***** STORED DATA
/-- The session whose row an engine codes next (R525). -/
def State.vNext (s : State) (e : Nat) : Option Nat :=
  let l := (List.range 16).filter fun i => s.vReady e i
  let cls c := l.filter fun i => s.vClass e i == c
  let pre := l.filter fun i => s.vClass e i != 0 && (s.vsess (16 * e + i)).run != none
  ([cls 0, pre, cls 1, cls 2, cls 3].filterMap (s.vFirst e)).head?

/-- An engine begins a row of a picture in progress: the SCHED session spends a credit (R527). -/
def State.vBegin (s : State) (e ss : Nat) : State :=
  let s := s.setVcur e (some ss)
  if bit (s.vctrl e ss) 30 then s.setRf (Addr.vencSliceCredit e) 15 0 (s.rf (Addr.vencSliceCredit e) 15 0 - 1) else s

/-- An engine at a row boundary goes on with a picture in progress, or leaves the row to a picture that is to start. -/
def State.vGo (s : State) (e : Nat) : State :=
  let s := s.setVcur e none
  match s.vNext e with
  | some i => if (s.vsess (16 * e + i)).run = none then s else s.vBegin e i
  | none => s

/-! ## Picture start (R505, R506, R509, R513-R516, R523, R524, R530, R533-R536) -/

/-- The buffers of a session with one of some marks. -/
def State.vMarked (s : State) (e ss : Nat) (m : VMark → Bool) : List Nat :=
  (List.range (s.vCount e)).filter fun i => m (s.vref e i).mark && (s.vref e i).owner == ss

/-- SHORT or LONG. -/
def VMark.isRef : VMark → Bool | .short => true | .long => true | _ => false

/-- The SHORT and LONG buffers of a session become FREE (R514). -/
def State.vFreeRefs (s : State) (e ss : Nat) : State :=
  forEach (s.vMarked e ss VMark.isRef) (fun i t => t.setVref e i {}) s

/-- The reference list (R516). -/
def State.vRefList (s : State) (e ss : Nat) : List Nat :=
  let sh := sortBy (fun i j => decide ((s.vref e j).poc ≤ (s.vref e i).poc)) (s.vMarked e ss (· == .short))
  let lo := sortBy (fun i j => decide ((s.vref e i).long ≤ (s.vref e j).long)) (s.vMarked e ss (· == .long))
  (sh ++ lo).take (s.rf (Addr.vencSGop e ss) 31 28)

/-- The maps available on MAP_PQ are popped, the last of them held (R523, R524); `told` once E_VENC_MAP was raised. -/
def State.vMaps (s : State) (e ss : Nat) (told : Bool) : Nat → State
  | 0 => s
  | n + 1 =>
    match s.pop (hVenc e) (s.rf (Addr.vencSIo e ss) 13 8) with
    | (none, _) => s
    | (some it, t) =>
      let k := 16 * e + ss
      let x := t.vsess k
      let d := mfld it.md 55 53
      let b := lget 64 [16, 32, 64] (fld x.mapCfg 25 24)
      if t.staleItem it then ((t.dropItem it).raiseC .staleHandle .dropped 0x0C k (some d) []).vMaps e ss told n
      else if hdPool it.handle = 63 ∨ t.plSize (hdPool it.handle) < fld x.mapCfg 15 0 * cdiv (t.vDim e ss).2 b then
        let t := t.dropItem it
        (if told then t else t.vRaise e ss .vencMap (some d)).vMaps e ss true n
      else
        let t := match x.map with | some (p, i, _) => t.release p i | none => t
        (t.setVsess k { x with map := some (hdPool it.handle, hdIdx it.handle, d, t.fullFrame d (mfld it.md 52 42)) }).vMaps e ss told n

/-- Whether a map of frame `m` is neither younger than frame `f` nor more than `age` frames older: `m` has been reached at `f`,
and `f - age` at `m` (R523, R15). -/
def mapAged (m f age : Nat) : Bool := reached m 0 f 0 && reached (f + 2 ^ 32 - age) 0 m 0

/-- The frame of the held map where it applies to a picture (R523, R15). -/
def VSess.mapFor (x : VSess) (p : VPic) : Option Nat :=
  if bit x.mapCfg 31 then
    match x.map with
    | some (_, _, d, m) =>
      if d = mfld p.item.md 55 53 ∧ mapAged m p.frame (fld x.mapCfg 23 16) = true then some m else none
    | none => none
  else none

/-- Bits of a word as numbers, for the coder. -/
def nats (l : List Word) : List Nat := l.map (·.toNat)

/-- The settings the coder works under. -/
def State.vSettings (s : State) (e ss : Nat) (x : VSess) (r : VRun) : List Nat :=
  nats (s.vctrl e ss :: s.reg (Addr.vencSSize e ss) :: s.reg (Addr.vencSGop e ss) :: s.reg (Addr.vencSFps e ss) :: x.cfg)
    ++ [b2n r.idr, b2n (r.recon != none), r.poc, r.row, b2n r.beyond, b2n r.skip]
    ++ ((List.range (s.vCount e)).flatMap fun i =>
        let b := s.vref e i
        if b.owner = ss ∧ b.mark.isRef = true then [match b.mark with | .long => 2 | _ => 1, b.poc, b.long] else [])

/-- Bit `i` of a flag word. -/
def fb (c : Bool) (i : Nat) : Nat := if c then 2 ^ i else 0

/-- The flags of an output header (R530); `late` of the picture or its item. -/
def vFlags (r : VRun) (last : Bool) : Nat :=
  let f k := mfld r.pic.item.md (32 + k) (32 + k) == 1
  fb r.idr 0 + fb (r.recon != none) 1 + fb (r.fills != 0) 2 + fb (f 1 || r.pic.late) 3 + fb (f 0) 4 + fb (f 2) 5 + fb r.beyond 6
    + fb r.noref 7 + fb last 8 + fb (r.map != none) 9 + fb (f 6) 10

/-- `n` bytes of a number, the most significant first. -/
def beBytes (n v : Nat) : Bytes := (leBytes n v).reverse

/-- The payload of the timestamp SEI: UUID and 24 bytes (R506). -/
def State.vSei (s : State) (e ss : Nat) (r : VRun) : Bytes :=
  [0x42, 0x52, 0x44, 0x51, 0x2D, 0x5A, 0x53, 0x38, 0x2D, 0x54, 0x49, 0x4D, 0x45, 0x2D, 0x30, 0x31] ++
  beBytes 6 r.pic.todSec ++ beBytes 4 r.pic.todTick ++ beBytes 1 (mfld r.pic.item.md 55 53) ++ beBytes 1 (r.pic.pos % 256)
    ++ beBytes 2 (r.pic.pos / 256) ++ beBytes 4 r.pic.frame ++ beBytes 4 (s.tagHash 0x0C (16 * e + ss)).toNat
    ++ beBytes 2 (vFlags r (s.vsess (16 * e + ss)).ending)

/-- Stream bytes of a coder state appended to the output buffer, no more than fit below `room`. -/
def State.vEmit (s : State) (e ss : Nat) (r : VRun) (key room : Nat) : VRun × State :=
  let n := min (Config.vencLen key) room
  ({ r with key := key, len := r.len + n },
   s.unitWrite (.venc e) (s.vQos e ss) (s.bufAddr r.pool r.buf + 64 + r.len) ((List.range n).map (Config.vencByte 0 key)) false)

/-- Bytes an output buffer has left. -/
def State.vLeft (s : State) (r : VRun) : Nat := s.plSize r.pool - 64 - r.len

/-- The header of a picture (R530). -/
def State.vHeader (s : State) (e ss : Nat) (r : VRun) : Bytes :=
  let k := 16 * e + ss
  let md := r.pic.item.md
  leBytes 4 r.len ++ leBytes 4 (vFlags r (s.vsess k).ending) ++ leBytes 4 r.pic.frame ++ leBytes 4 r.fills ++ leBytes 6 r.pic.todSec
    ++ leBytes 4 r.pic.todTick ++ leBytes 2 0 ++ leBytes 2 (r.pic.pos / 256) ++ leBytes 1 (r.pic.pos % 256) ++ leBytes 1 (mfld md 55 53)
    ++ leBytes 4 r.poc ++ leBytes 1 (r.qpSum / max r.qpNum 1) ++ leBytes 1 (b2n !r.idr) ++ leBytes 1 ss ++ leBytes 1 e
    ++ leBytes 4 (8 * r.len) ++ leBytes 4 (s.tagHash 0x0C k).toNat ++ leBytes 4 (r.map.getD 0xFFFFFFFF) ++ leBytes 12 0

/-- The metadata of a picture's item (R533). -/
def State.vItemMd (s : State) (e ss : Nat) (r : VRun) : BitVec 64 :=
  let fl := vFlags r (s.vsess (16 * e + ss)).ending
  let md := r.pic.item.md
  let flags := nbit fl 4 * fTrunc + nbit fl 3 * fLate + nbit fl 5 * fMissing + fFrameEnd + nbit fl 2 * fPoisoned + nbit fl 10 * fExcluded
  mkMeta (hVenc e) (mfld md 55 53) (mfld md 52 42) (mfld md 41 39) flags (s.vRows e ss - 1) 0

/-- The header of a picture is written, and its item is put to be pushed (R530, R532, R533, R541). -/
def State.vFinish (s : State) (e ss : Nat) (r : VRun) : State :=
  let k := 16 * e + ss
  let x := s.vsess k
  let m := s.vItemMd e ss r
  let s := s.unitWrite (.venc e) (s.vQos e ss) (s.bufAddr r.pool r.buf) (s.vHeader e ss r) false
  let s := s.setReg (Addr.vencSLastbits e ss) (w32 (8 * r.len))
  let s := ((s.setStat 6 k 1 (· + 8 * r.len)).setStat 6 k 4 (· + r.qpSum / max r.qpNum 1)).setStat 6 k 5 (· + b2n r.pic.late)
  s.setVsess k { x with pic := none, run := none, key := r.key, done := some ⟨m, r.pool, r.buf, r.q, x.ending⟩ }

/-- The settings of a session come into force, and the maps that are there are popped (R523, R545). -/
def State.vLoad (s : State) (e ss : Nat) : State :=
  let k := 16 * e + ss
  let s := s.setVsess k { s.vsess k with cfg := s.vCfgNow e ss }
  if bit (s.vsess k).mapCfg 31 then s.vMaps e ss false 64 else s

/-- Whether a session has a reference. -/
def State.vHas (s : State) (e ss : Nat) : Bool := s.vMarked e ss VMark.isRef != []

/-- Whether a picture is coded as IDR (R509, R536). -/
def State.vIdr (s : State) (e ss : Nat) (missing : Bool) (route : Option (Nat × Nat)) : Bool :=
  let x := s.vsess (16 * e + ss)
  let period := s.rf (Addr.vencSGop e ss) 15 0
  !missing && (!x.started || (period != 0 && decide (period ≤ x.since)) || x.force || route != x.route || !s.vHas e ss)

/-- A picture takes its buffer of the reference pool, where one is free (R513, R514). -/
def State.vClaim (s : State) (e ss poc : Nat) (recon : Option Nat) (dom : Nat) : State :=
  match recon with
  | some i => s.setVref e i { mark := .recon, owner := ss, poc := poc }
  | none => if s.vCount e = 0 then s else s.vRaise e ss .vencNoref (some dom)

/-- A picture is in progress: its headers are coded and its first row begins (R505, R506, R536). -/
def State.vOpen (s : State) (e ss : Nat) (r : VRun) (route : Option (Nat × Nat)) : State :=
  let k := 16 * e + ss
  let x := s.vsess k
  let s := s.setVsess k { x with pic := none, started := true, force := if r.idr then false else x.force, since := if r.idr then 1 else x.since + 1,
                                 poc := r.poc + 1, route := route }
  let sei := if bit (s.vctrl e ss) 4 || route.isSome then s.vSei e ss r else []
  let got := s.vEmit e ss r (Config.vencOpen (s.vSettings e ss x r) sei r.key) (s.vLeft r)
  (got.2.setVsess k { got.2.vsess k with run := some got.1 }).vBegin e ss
**********
***** STORED DATA
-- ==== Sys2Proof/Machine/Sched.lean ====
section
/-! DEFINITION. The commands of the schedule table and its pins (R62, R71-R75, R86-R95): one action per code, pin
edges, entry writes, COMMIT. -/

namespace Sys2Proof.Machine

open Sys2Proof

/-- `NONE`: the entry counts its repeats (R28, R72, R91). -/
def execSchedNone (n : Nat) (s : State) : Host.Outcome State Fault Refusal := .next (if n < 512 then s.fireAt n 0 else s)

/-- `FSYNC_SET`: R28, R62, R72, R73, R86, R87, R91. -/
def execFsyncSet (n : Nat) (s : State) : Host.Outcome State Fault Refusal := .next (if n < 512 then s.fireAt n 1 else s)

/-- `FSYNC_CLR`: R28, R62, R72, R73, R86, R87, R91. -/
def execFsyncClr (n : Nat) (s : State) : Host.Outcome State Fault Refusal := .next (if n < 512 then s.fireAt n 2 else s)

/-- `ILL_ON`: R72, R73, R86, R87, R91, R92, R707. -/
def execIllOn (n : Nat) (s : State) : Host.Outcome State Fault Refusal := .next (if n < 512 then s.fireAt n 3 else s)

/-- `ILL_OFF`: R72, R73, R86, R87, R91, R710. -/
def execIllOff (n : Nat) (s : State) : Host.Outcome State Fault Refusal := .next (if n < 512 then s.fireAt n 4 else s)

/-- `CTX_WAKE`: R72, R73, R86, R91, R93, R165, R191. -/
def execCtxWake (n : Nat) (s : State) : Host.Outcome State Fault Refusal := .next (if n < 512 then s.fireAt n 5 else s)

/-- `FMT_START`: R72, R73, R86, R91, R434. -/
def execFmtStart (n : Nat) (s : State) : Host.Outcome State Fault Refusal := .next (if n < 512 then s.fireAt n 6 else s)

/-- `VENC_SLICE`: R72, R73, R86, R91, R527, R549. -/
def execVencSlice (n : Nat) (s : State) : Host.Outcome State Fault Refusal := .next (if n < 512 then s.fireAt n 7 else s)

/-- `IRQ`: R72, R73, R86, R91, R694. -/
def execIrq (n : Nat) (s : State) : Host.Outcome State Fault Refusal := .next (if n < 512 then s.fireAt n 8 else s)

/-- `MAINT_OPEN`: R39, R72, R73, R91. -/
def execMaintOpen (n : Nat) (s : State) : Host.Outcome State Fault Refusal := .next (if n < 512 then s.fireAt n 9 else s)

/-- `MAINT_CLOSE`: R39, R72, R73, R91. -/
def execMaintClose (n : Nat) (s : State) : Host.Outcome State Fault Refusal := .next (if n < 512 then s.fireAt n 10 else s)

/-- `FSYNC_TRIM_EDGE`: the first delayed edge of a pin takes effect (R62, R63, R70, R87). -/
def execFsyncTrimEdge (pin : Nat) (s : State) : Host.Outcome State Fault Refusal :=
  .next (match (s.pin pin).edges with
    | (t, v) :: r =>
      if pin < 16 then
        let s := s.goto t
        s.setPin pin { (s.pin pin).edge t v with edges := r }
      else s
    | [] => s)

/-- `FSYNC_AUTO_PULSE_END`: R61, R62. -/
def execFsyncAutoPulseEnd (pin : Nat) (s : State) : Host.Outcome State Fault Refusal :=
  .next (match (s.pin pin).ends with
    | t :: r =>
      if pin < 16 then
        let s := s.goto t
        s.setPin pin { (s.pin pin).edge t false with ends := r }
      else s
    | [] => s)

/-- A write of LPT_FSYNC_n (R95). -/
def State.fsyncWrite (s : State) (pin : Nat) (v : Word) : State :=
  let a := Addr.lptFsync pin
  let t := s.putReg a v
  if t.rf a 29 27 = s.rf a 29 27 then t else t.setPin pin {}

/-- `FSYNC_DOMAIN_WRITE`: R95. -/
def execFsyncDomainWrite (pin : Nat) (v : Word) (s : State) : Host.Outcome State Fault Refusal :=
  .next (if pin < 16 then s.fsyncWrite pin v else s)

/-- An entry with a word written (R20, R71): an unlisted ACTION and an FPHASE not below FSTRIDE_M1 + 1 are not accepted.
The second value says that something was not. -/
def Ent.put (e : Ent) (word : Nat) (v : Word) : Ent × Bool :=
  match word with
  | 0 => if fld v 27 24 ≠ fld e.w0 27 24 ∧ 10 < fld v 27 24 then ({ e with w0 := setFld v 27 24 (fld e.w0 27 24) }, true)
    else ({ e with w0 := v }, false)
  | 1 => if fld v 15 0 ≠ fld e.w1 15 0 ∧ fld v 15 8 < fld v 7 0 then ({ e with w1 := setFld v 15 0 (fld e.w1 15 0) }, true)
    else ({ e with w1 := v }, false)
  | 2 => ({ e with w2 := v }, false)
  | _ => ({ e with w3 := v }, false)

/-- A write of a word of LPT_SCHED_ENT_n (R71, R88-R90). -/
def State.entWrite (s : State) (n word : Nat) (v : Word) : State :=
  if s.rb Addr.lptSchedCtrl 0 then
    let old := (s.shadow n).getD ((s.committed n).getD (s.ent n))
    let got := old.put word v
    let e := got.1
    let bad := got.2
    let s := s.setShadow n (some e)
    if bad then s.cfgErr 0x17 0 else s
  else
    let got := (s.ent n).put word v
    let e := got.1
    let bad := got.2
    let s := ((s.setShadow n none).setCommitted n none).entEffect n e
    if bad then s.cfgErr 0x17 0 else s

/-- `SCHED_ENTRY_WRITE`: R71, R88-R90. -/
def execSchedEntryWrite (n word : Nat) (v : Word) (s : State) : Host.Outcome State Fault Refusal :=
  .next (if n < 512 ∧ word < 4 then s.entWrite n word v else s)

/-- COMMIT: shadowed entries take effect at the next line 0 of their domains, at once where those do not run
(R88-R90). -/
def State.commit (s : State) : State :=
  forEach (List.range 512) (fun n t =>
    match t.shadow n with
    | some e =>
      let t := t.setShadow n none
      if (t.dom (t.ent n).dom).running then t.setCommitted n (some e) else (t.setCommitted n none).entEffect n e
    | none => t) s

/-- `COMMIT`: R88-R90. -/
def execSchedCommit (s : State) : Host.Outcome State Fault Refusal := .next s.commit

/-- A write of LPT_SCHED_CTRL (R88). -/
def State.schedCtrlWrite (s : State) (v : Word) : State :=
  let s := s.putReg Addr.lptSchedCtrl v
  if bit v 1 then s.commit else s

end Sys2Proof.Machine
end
**********
## [REQUIRED WORK]
Check every line of the entries above for the word "output" and report how many lines contain it, giving the number only.

## [YOUR RESPONSE]
3